──────── Records provided

/-- A completion on the port that a command came by, with the module's current claim in its header; its command credit is freed, and the
data credits of a payload that never reached a page register. -/
def complete (op : Byte) (f : FarFrame) (status : Word16) (aux corr busy : Nat) (data : Bytes) (s : State) : State :=
  let started := (op == 0x11 || op == 0x12) && (status == 0 || status == 0x12 || status == 0x40)
  let t := if op == 0x30 then s else freeCredits f.lane.val f.port 1 (if started then 0 else dataUnits f.payload) s
  emit (.bridge f.lane.val f.port op f.tag.toNat status (bridgeOf s f.lane.val).curClaim aux corr busy data) t

/-! ### Checks (R237, R244, R251, the completion status table) -/

/-- The two ports carry different lane numbers: neither is served with NAND operations (R237). -/
def crossed (m : Module) : Bool := m.laneA != 0xFF && m.laneB != 0xFF && m.laneA != m.laneB

/-- The port that owns the module, as the owner code of R243. -/
def portCode (p : Fin 2) : Fin 3 := if p = 0 then 1 else 2

/-- Is the frame sent under the module's current claim by its owner port (R251)? -/
def underClaim (m : Module) (f : FarFrame) : Bool := f.claim == m.curClaim && m.owner == portCode f.port

/-- The fields that a command uses keep to this chapter. -/
def frameOk (op : Byte) (f : FarFrame) : Bool :=
  let k := (planesOf f.planes.toNat).length
  if op == 0x10 then f.payload.isEmpty && decide (1 ≤ k) && decide (f.count.toNat ≤ 32) && (f.count == 0 || k == 1)
  else if op == 0x11 then decide (1 ≤ k) && f.payload.length == 16384 * k && f.count == 0
  else if op == 0x12 then k == 1 && decide (1 ≤ f.count.toNat) && decide (f.count.toNat ≤ 32) && f.payload.length == 512 * f.count.toNat
  else if op == 0x13 then decide (1 ≤ k) && f.payload.isEmpty
  else if op == 0x20 then f.payload.length % 32 == 0 && !f.payload.isEmpty
  else f.payload.isEmpty

/-- Does a command name a block? -/
def namesBlock (op : Byte) : Bool := op == 0x10 || op == 0x11 || op == 0x12 || op == 0x13

/-- Die, block, page, plane and granule lie inside the information page. -/
def addrOk (i : ModInfo) (op : Byte) (f : FarFrame) : Bool :=
  decide (f.die.toNat < dieCount i)
    && (!namesBlock op ||
      (decide (f.block.toNat < i.blocks) && decide (f.planes.toNat < 2 ^ i.planes)
        && (op == 0x13 || decide (f.page.toNat < if f.slc then i.pagesS else i.pagesD))
        && decide (f.offset.toNat + f.count.toNat ≤ 32)))

/-- The channel of a die (PRESUMED: dies are numbered channel by channel). -/
def channelOf (i : ModInfo) (die : Nat) : Nat := if i.perChan = 0 then 0 else die / i.perChan

/-- Has the die's channel received an interface record (R244)? -/
def channelReady (m : Module) (i : ModInfo) (die : Nat) : Bool := !(tabGet [] (channelOf i die) m.params).isEmpty

/-- The status with which a NAND operation is completed at once; none when it goes to its die. -/
def nandRefusal (s : State) (op : Byte) (f : FarFrame) : Option Word16 :=
  let m := bridgeOf s f.lane.val
  let i := bridgeInfo s f.lane.val
  if !underClaim m f then some 0x20
  else if !frameOk op f then some 0x31
  else if !addrOk i op f then some 0x30
  else if (dieOf s f.lane.val f.die.toNat).st = 3 then some 0x40
  else if !channelReady m i f.die.toNat then some 0x32
  else none

/-- A NAND operation arrives: not served while the ports are crossed, refused, or handled by its die. -/
def nandCommand (op : Byte) (f : FarFrame) (act : State → State) (s : State) : State :=
  if crossed (bridgeOf s f.lane.val) then s
  else
    match nandRefusal s op f with
    | some st => complete op f st 0 0 0 [] s
    | none => act s

/-! ### A die's queue (R245 to R248) -/

/-- Do two commands touch a block in common? -/
def sharesBlock (a b : FarFrame) : Bool := a.block == b.block && (a.planes &&& b.planes) != 0

/-- May a PROGRAM of a page go on a block (R246)? -/
def programOk (b : NandBlock) (f : FarFrame) : Bool :=
  (!f.slc || b.slc) && (f.page == 0 || f.page.toNat == b.next)

def granulesOfFrame (f : FarFrame) : List Nat := (List.range f.count.toNat).map fun i => f.offset.toNat + i

/-- May a PARTIAL PROGRAM go on a block (R247)? -/
def partialOk (i : ModInfo) (b : NandBlock) (f : FarFrame) : Bool :=
  b.slc && (f.page.toNat == b.next
    || (f.page.toNat + 1 == b.next && decide (b.partials < i.partials)
        && (granulesOfFrame f).all fun g => !(g ∈ b.written)))

/-- The order rules, checked as the operation starts. -/
def startOk (s : State) (o : DieOp) : Bool :=
  let bs := (frameKeys o.f).map (nandOf s o.f.lane.val)
  if o.op == 0x11 then bs.all fun b => programOk b o.f
  else if o.op == 0x12 then bs.all fun b => partialOk (bridgeInfo s o.f.lane.val) b o.f
  else true

/-- An operation starts on its die; a payload has then been moved to the page register, and its data credits are freed (R240). -/
def startOp (n d : Nat) (o : DieOp) (s : State) : State :=
  freeCredits n o.f.port 0 (dataUnits o.f.payload) (modDie n d (opOn o) s)

/-- Does a die's channel wait to take new interface records: nothing new starts on it (R244)? -/
def channelHeld (s : State) (n d : Nat) : Bool :=
  !(tabGet [] (channelOf (bridgeInfo s n) d) (bridgeOf s n).newParams).isEmpty
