/-- The module that holds a Waybill of a newer format is marked FAULT with cause 5 (R285). -/
def faultNewer (e : ChunkEnt) (s : State) : State :=
  match segOf s e.seg with
  | some g => forSome g.members[posD g.members.length e.stripe (g.d - 1) g.q]? (fun m t =>
      raise .med .critical 285 0 [m.lane] (faultLane m.lane 5 t)) s
  | none => s

/-- BALE_REBUILD_DONE (R269): the strips of the Bale's stripe have been read, with its Waybill. A key that is gone, or no XTS/seal
engine, ends the read (R187, R188); otherwise the attempts in order; the first that passes its check is kept. -/
def baleRebuildEffect (id : Nat) (src : List (Nat × Option Bytes)) (w : Bytes) (s : State) : State :=
  match jobOf s id with
  | none => s
  | some j =>
    match chunkOf s j.chunk with
    | none => endJob j 0x3020 s
    | some e =>
      if j.wanted.isNone || j.rebuilt then s
      else if !keysLoaded s e || (allOut s .xts && (e.sealed_ || e.keyInfo != unencrypted)) then endJob j 0x7011 s
      else if newerFormat w then rebuildFailed j e [] (faultNewer e s)
      else
        let l := match segOf s j.seg with
          | some g => rebuildAttempts g e src w
          | none => []
        match passing s e l with
        | some a => rebuildPassed j e a s
        | none => rebuildFailed j e l s

def execBaleRebuildDone (job : Nat) (r : StripeRead) (s : State) : Res :=
  run (.baleRebuildDone job r) (baleRebuildEffect job r.sources r.waybill) s

/-! ### The work of jobs (R270 to R272, R280 to R283) -/

/-- Members that a segment's layout can lose. -/
def redundancy (g : Seg) : Nat := if g.q then 2 else 1

def settledData (g : Seg) : Bool := g.st == .closed || g.st == .closing

/-- Pass 1 work: a segment without redundancy. -/
def passOne (g : Seg) : Bool := settledData g && decide (redundancy g ≤ g.missing.length)

/-- Pass 1 work that remains: such a segment, or one on its way out whose Bales can still be reconstructed. -/
def passOneWork (s : State) : Bool :=
  s.med.segs.any fun g => passOne g || (g.st == .reclaiming && redundancy g == g.missing.length)

/-- Does a Bale touch a member that is missing? -/
def touchesMissing (g : Seg) (e : ChunkEnt) : Bool :=
  (balePieces e).any fun p => decide (posD g.members.length e.stripe p.1 g.q ∈ g.missing)

/-- The Bales that pass 2 moves out of a segment. -/
def passTwoBales (s : State) (g : Seg) : List ChunkEnt :=
  (liveIn s g.no).filter fun e => touchesMissing g e && !((e.no, g.no) ∈ s.med.relocating)

/-- Pass 2 work: a P+Q segment with one member missing, and Bales on it. -/
def passTwo (s : State) (g : Seg) : Bool := settledData g && g.q && g.missing.length == 1 && !(passTwoBales s g).isEmpty

/-- Metadata first, then archive, then ordinary. -/
def passRank (g : Seg) : Nat := if g.stream.kind = 5 then 0 else if g.stream.kind = 4 then 1 else 2

/-- The first segment of a list in the order of a pass. -/
def firstInPass (l : List Seg) : Option Seg :=
  bestBy (fun a b => decide (passRank a < passRank b) || (passRank a == passRank b && decide (a.no < b.no))) l

/-- The segment with the lowest number. -/
def lowestSeg (l : List Seg) : Option Seg := bestBy (fun a b => decide (a.no < b.no)) l

/-- Can no segment be allocated for what moves out of a segment? -/
def noRoomFor (s : State) (g : Seg) : Bool :=
  let x := relocStream g
  (openSegOf s x).isNone && (leastWorn s x false).isNone && unformed s == 0

/-- A segment has been processed. -/
def processed (id no granules : Nat) (s : State) : State :=
  let t := modJobOf id (fun j => { j with cursor := no + 1, done := j.done + 1, granules := j.granules + granules, sinceCkpt := j.sinceCkpt + 1 }) s
  match t.par.jobs.find? fun j => j.id == id with
  | some j => if 64 ≤ j.sinceCkpt then writeCkpt id t else t
  | none => t

def granulesIn (l : List ChunkEnt) : Nat := sumBy (·.granules) l

/-- A phase ends, and the next begins: a checkpoint for each. -/
def nextPhase (id : Nat) (s : State) : State :=
  writeCkpt id (modJobOf id (fun j => { j with phase := j.phase + 1, cursor := 0 }) (writeCkpt id s))

/-- Is degraded data still on the move? -/
def stillMoving (s : State) : Bool :=
  s.med.segs.any fun g => g.missing ≠ [] && (g.st == .reclaiming || s.med.relocating.any fun p => p.2 == g.no)

/-- The job waits for a FREE segment (R271). -/
def waitForRoom (j : Job) (s : State) : State :=
  raiseIf (!j.paused) .par .critical 271 0 [j.id] (modJobOf j.id (fun x => { x with paused := true }) s)

/-- One step of a rebuild. -/
def rebuildStep (j : Job) (s : State) : State :=
  let go := modJobOf j.id (fun x => { x with paused := false }) s
  if j.phase = 1 then
    match firstInPass (s.med.segs.filter passOne) with
    | some g => if noRoomFor s g then waitForRoom j s else processed j.id g.no (granulesIn (liveIn s g.no)) (reclaimSeg g.no go)
    | none => if passOneWork s || !ckptRoom s j 2 then s else nextPhase j.id go
  else
    match firstInPass (s.med.segs.filter (passTwo s)) with
    | some g =>
      if noRoomFor s g then waitForRoom j s
      else processed j.id g.no (granulesIn (passTwoBales s g)) (alsoRelocate ((passTwoBales s g).map (·.no)) g.no go)
    | none => if stillMoving s then s else noteVacated (endTask j.id go)

/-- Segments that a reshape moves: of its slot, CLOSED, in another layout or with a member on a module being vacated. -/
def reshapes (j : Job) (g : Seg) : Bool :=
  g.st == .closed && decide (j.cursor ≤ g.no) && (match j.slot with
      | 1 => g.stream.kind == 4
      | 2 => g.stream.kind == 5
      | _ => decide (g.stream.kind.val < 4))
    && (g.layout != j.to_.id || g.members.any fun m => decide (m.lane ∈ j.lanes))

────────────────

(What this task involves): Write out exactly the lines above from the line with "run (.baleRebuildDone job" through the line with "be reconstructed. -/", both of them included, and leave out all other lines.

(Answer space):
  run (.baleRebuildDone job r) (baleRebuildEffect job r.sources r.waybill) s

/-! ### The work of jobs (R270 to R272, R280 to R283) -/

/-- Members that a segment's layout can lose. -/
def redundancy (g : Seg) : Nat := if g.q then 2 else 1

def settledData (g : Seg) : Bool := g.st == .closed || g.st == .closing

/-- Pass 1 work: a segment without redundancy. -/
def passOne (g : Seg) : Bool := settledData g && decide (redundancy g ≤ g.missing.length)

/-- Pass 1 work that remains: such a segment, or one on its way out whose Bales can still be reconstructed. -/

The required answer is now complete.